Extracted data entries:
---+---

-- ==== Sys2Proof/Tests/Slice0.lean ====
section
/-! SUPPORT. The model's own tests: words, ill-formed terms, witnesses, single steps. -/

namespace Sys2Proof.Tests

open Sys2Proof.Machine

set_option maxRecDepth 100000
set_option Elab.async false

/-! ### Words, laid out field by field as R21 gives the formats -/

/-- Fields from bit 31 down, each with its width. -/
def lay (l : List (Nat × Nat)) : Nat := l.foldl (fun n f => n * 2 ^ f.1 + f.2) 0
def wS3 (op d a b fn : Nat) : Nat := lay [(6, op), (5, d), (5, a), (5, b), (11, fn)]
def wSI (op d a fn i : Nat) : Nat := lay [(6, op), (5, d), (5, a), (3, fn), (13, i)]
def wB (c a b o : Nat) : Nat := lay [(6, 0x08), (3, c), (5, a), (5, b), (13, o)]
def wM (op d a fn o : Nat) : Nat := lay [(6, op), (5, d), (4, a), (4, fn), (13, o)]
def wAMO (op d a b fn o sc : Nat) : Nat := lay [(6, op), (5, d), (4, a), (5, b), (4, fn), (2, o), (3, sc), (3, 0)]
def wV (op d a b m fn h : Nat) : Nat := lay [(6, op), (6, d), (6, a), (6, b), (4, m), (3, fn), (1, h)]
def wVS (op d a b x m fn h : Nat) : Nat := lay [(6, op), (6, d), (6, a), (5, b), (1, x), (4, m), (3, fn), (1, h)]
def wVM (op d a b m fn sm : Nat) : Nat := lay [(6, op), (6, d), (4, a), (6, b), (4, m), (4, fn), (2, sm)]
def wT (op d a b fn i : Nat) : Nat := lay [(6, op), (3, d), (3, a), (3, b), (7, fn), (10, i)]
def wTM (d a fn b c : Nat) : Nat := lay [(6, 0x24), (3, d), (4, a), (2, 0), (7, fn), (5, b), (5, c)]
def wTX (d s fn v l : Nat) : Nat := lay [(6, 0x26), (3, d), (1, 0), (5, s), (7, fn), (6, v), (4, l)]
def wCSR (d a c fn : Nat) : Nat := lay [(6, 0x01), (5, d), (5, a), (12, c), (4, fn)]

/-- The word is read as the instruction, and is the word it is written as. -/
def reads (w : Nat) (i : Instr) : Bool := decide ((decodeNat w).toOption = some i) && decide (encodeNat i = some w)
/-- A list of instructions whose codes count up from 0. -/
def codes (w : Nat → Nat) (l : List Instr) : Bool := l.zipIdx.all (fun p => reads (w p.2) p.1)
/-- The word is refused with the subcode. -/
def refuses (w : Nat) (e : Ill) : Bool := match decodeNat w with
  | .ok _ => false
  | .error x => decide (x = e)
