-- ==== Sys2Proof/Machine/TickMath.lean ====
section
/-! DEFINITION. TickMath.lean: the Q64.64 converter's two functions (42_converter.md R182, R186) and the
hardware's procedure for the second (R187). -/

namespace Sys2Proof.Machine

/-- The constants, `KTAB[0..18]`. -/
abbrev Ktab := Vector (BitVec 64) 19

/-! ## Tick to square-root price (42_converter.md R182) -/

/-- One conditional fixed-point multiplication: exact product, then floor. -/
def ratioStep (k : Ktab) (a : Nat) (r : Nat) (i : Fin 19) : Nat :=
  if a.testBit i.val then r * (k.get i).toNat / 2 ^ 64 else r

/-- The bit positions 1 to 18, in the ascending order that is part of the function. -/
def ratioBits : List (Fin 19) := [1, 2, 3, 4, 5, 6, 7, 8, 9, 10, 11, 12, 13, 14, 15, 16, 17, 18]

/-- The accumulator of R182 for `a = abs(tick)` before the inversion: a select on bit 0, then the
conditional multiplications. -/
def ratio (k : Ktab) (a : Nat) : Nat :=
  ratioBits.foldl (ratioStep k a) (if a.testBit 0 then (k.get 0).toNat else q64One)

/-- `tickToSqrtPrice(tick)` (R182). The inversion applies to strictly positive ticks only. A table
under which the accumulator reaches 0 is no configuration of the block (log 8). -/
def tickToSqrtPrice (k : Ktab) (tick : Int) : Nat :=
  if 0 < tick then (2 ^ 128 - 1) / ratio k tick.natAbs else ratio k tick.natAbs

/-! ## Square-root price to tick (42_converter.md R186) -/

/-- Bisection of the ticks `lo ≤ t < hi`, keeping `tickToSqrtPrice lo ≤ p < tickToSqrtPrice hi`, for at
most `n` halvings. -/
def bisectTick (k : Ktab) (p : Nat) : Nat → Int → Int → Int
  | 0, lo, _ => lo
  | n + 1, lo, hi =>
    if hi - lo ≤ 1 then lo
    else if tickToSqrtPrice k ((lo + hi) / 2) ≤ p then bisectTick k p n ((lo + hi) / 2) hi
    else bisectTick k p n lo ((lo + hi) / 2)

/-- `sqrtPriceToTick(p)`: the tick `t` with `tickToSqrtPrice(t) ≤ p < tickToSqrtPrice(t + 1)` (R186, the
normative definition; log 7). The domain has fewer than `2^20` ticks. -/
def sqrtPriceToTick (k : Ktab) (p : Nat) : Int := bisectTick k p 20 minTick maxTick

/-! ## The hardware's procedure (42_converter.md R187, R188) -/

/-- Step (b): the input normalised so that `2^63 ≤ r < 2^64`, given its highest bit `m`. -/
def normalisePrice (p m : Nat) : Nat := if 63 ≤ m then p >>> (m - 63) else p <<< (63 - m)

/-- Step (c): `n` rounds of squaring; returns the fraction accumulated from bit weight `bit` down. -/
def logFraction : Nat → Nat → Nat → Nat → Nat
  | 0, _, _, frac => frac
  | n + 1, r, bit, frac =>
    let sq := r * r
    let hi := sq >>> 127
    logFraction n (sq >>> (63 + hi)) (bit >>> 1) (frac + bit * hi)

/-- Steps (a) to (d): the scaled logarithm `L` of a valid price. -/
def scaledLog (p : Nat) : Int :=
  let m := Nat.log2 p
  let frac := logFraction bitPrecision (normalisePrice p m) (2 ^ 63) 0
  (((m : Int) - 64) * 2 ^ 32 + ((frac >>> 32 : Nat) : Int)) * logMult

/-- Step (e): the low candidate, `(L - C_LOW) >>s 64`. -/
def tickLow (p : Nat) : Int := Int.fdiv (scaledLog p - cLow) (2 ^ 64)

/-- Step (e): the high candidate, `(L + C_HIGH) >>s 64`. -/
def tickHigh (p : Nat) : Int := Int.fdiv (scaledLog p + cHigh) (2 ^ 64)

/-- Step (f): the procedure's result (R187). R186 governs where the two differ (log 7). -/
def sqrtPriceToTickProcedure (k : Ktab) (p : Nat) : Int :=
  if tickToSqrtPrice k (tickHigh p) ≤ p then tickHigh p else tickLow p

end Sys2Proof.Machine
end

---+---

» Exercise details
Please make an exact copy of the lines above from the line with "R186) and the" through the line with "(42_converter.md R182) -/", both ends included.

» Solution for this task
/-! DEFINITION. TickMath.lean: the Q64.64 converter's two functions (42_converter.md R182, R186) and the
hardware's procedure for the second (R187). -/

namespace Sys2Proof.Machine

/-- The constants, `KTAB[0..18]`. -/
abbrev Ktab := Vector (BitVec 64) 19

/-! ## Tick to square-root price (42_converter.md R182) -/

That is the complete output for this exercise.